The scammers employed online articles and ads to promote their funds while they featured local celebrities endorsing their fund, thereby enticing residents to invest large sums of money.
Prospective victims who end up clicking on these links would be redirected to a website offering both crypto and non-crypto investments. Upon filling their contact information, an affiliate from the investment scheme would get in touch with them and would convince them to invest in the fraud.
Singapore’s central bank, the Monetary Authority of Singapore (MAS) does not oversee these funds and cannot enforce regulation on the same because the latter operates outside the city-state. MAS currently does not have any stringent regulation on cryptocurrency and no protection for investors in crypto-investment funds.
The schemes that are conducted externally on Singaporeans are even more difficult to regulate or protect against. Verification of the fund and authenticity of transactions also cannot be confirmed prior to investing.
New Zealand has also seen a wave of fake news related to Bitcoins. Daniel Faitaua, the local Kiwi television host was mentioned in online ads which claimed that he doubled his money by investing in Bitcoin through a fraudulent cryptocurrency investment business. Faitaua had to later make a statement on-air putting to rest these claims and his connection with the investment fund.

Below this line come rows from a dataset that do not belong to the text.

/-- The repeated derived registers: take service and gate. -/
def State.viewTake (s : State) (off : Nat) : Option Word :=
  match indexIn off (Reg.TAK_STREAM 0) 4 16, indexIn off (Reg.TAK_DMA_STAT 0) 0x10 64, indexIn off (Reg.STR_ADM_GRANTED 0) 4 5 with
  | some t, _, _ => some (s.streamWord t)
  | _, some d, _ => some (s.dmaStat d)
  | _, _, some r => some (BitVec.ofNat 32 (mapGet (fun _ => 0) s.win.grants r / mib))
  | _, _, _ => none

/-- The Sleeves, whose windows lie 0x4000 apart. -/
def State.viewSleeve (s : State) (off : Nat) : Option Word :=
  let i := (off - 0x00800000) / 0x4000
  let o := off - 0x4000 * i
  if off < 0x00800000 ∨ 0x00900000 ≤ off then none
  else if o = Reg.SLV_STATUS 0 then some (s.slvStatus i)
  else if o = Reg.SLV_XOVER 0 then some (s.xoverWord i)
  else match indexIn o (Reg.SLV_CTX 0 0) 4 64, indexIn o (Reg.SLV_DIE 0 0) 4 256 with
    | some c, _ => some (s.ctxWord i c)
    | _, some d => some (s.dieWord i d)
    | _, _ => none

/-- Links, key slots. -/
def State.viewLink (s : State) (off : Nat) : Option Word :=
  match indexIn off (Reg.JL_STATE 0) 0x1000 512, indexIn off (Reg.CPH_SLOT_STATE 0) 0x10 1024, indexIn off (Reg.CPH_SLOT_SALT 0) 0x10 1024,
    indexIn off (Reg.CPH_SLOT_INV_LO 0) 0x10 1024 with
  | some n, _, _, _ => some (s.jlWord n)
  | _, some k, _, _ => some (s.slotWord k)
  | _, _, some k, _ => some (s.keySlot k).salt
  | _, _, _, some k => some (loHalf (s.keySlot k).inv)
  | _, _, _, _ => none

/-- Strings, measurement registers. -/
def State.viewStr (s : State) (off : Nat) : Option Word :=
  let i := (off - 0x01C01100) / 0x40
  match indexIn off (Reg.MNT_STR_CAP 0) 0x40 4, indexIn off (Reg.MNT_STR_R 0) 0x40 4, indexIn (off - 0x40 * i) (Reg.BEL_MEAS_DATA 0 0) 4 12 with
  | some k, _, _ => some (BitVec.ofNat 32 (if s.fitted k then (s.str k).q else 0))
  | _, some k, _ => some (BitVec.ofNat 32 (if s.fitted k then s.rNow k else 0))
  | _, _, some w => if 0x01C01100 ≤ off ∧ off < 0x01C01500 then some (s.measWord i w) else none
  | _, _, _ =>
    if 0x03000000 ≤ off ∧ off < 0x03400000 then some (s.traceWord ((off - 0x03000000) / 0x100000) ((off - 0x03000000) % 0x100000)) else none

/-- The repeated derived registers. -/
def State.viewMany (s : State) (off : Nat) : Option Word :=
  if 0x00800000 ≤ off ∧ off < 0x00900000 then s.viewSleeve off
  else match s.viewTake off, s.viewLink off with
    | some w, _ => some w
    | _, some w => some w
    | _, _ => s.viewStr off

/-- The committed or current value of the register at an offset, whoever reads it. -/
def State.valueAt (s : State) (off : Nat) : Word :=
  match s.viewOne off, s.viewTwo off, s.viewMany off with
  | some w, _, _ => w
  | _, some w, _ => w
  | _, _, some w => w
  | _, _, _ => s.reg off

/-! ### 64-bit counters read by halves -/

/-- The _LO registers whose read latches the _HI half for the agent that reads (05 to 22, "a read latches bits 63:32"). -/
def latching (off : Nat) : Bool :=
  off == Reg.STP_TIME_LO || off == Reg.STR_SEQ_LO || off == Reg.FTL_SEQ_CEIL_LO || off == Reg.MNT_LOSS_TIME_LO || off == Reg.PWR_LAST_WAKE_TIME_LO ||
  off == Reg.BEL_LOG_SEQ_LO || (indexIn off (Reg.CPH_SLOT_INV_LO 0) 0x10 1024).isSome

/-- Bits 63:32 of such a counter now. -/
def State.highNow (s : State) (lo : Nat) : Word :=
  if lo = Reg.STP_TIME_LO then hiHalf s.steepleTime
  else if lo = Reg.STR_SEQ_LO then hiHalf s.ftl.seqNext
  else if lo = Reg.FTL_SEQ_CEIL_LO then hiHalf s.ftl.seqCeil
  else if lo = Reg.BEL_LOG_SEQ_LO then hiHalf s.life.seq
  else match indexIn lo (Reg.CPH_SLOT_INV_LO 0) 0x10 1024 with
    | some k => hiHalf (s.keySlot k).inv
    | none => s.reg (lo + 4)

/-- The latch of an agent for a _HI register. -/
def latchKey (agent hi : Nat) : Nat := 8 * hi + agent

/-- An agent makes accesses: a controller that does not exist under the PORT record in force, and the reserved number, make none (05 R148). -/
def State.accesses (s : State) (agent : Nat) : Bool := if agent ≤ 3 then s.hasCtrl agent else agent != 7

/-! ### A read -/

/-- What a read by an agent returns: all ones where the register file does not answer; the agent's number at GBL_AGENT; the staged value of an RWF
register to the owner of the open fitting (R154); a latched high half. -/
def State.readWord (s : State) (agent off : Nat) : Word :=
  if off % 4 ≠ 0 ∨ !s.answers off then 0xFFFFFFFF
  else if off = Reg.GBL_AGENT then BitVec.ofNat 32 agent
  else if isRwf off && s.fitOwns agent then
    match s.fit.staged.find? fun e => e.1 == off with
    | some e => e.2
    | none => s.reg off
  else if 4 ≤ off && latching (off - 4) then mapGet (fun _ => 0) s.latches (latchKey agent off)
  else s.valueAt off

/-- What a read of an agent returned is kept. -/
def State.keepRead (s : State) (agent v : Nat) : State := { s with reads := mapSet (fun _ => 0) s.reads agent v }

/-- A read of a _LO half latches its _HI half for the agent. -/
def State.latchRead (s : State) (agent off : Nat) : State :=
  if s.answers off && latching off then { s with latches := mapSet (fun _ => 0) s.latches (latchKey agent (off + 4)) (s.highNow off) } else s
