-- ==== Sys2Proof/Certificates/Slice0/Obligations.lean ====
section
/-!
DEFINITION. Certificates/Slice0/Obligations.lean: the statements about the model, each with the rule of spec/ it formalises.
-/

open Sys2Proof
open Sys2Proof.Machine

/-- For every command c, queue rest and state s, the step of s with c in front of rest is exec c on s with the queue rest
(log entry 1: the queue is the model's own). -/
def Obligations.StepRunsFrontCommand : Prop :=
  ∀ (c : Instr) (rest : List Instr) (s : State), step { s with pending := c :: rest } = exec c { s with pending := rest }

/-- The model's choice of log entry 1: on an empty queue a step advances the model clock by one nanosecond and leaves the
queue empty and the OTP as it was. -/
def Obligations.EmptyQueueLetsTimePass : Prop :=
  ∀ s : State, s.pending = [] → ∃ t, step s = .next t ∧ t.now = s.now + 1 ∧ t.pending = [] ∧ t.boot.otp = s.boot.otp

/-- No command faults or refuses in any state; a command takes nothing from the queue that waits behind it and advances
the model clock by nothing. -/
def Obligations.CommandsNeverStop : Prop :=
  ∀ (c : Instr) (s : State), ∃ t, exec c s = .next t ∧ t.pending = s.pending ∧ t.now = s.now

/-- Whatever OTP bits hold before a step hold after it: for every set o of bits, if every bit of o is burnt in s and a
step of s answers next t, every bit of o is burnt in t (03: a bit can only change from 0 to 1). -/
def Obligations.OtpBitsNeverClear : Prop :=
  ∀ (o : Nat → Word) (s t : State), Safety.otpHolds o s → step s = .next t → Safety.otpHolds o t

/-- State.reset holds the OTP bits it is shipped with (log entry 5: DEVICE_ID and an OPEN device; the model's choice):
LIFECYCLE decodes as OPEN and no bit outside words 0 and 3 is burnt. -/
def Obligations.ResetOtpHolds : Prop :=
  Safety.otpHolds (fun w => if w = 0 then 0x00115120 else if w = 3 then 1 else 0) State.reset ∧ State.reset.lifecycle = 1 ∧
  ∀ w, w ≠ 0 → w ≠ 3 → State.reset.otpWord w = 0

/-- Where LIFECYCLE reads as a value of Table 3.5 other than the one every unlisted value decodes to, a step leaves it or
advances it: from OPEN to OWNED or RETIRED, from OWNED to RETIRED, and never back. -/
def Obligations.LifecycleOnlyAdvances : Prop :=
  ∀ s t : State, s.lifecycle ≠ 7 → step s = .next t → Safety.lifecycleMay s.lifecycle t.lifecycle = true

/-- In Run, BEGIN by any agent with FIT_STATUS.STATE IDLE gives a next state in which STATE is OPEN, OWNER the agent,
RESULT 0, OVERFLOW 0, FIT_ID one higher (modulo 2^32), nothing is staged, the snapshot holds every RWF register, and
every other register and part of the state is as before. In any other STATE the fitting is as before and the write is
recorded as a violation. -/
def Obligations.FittingBegins : Prop :=
  ∀ (a : Fin 8) (s : State), Safety.inRun s →
    (s.rd Reg.FIT_STATUS_STATE = 0 → ∃ t, exec (.beginFitting a) s = .next t ∧
      t.rd Reg.FIT_STATUS_STATE = 1 ∧ t.rd Reg.FIT_STATUS_OWNER = a.val ∧ t.rd Reg.FIT_STATUS_RESULT = 0 ∧
      t.rd Reg.FIT_STATUS_OVERFLOW = 0 ∧ t.rd Reg.FIT_ID_ID = (s.rd Reg.FIT_ID_ID + 1) % 2 ^ 32 ∧ t.rd Reg.FIT_STAGED_COUNT = 0 ∧
      t.fit.staged = [] ∧ t.fit.snapshot = s.regs.filter (fun e => isRwf e.1) ∧
      (∀ o, o ≠ Reg.FIT_STATUS → o ≠ Reg.FIT_ID → o ≠ Reg.FIT_STAGED → t.reg o = s.reg o) ∧
      t = { s with regs := t.regs, fit := t.fit }) ∧
    (s.rd Reg.FIT_STATUS_STATE ≠ 0 → ∃ t, exec (.beginFitting a) s = .next t ∧
      t.rd Reg.GBL_ACCESS_VIOL_CTL_VALID = 1 ∧ t.fit.staged = s.fit.staged ∧ t.reg Reg.FIT_STATUS = s.reg Reg.FIT_STATUS ∧
      t.reg Reg.FIT_ID = s.reg Reg.FIT_ID)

In September, the MAS warned Singaporeans about a Bitcoin scam website that issued false statements and was purportedly affiliated with the MAS chairman, Tharman Shanmugaratnam. The fraudulent website further stated that users create a Bitcoin account linking their credit card or personal bank account.
After China began cracking down on its cryptocurrency industry, proponents began migrating to Singapore. In November of last year, post the China exodus and prior to the December bull-run, the MAS issued a guide to token offerings and began looking at regulating cryptocurrencies.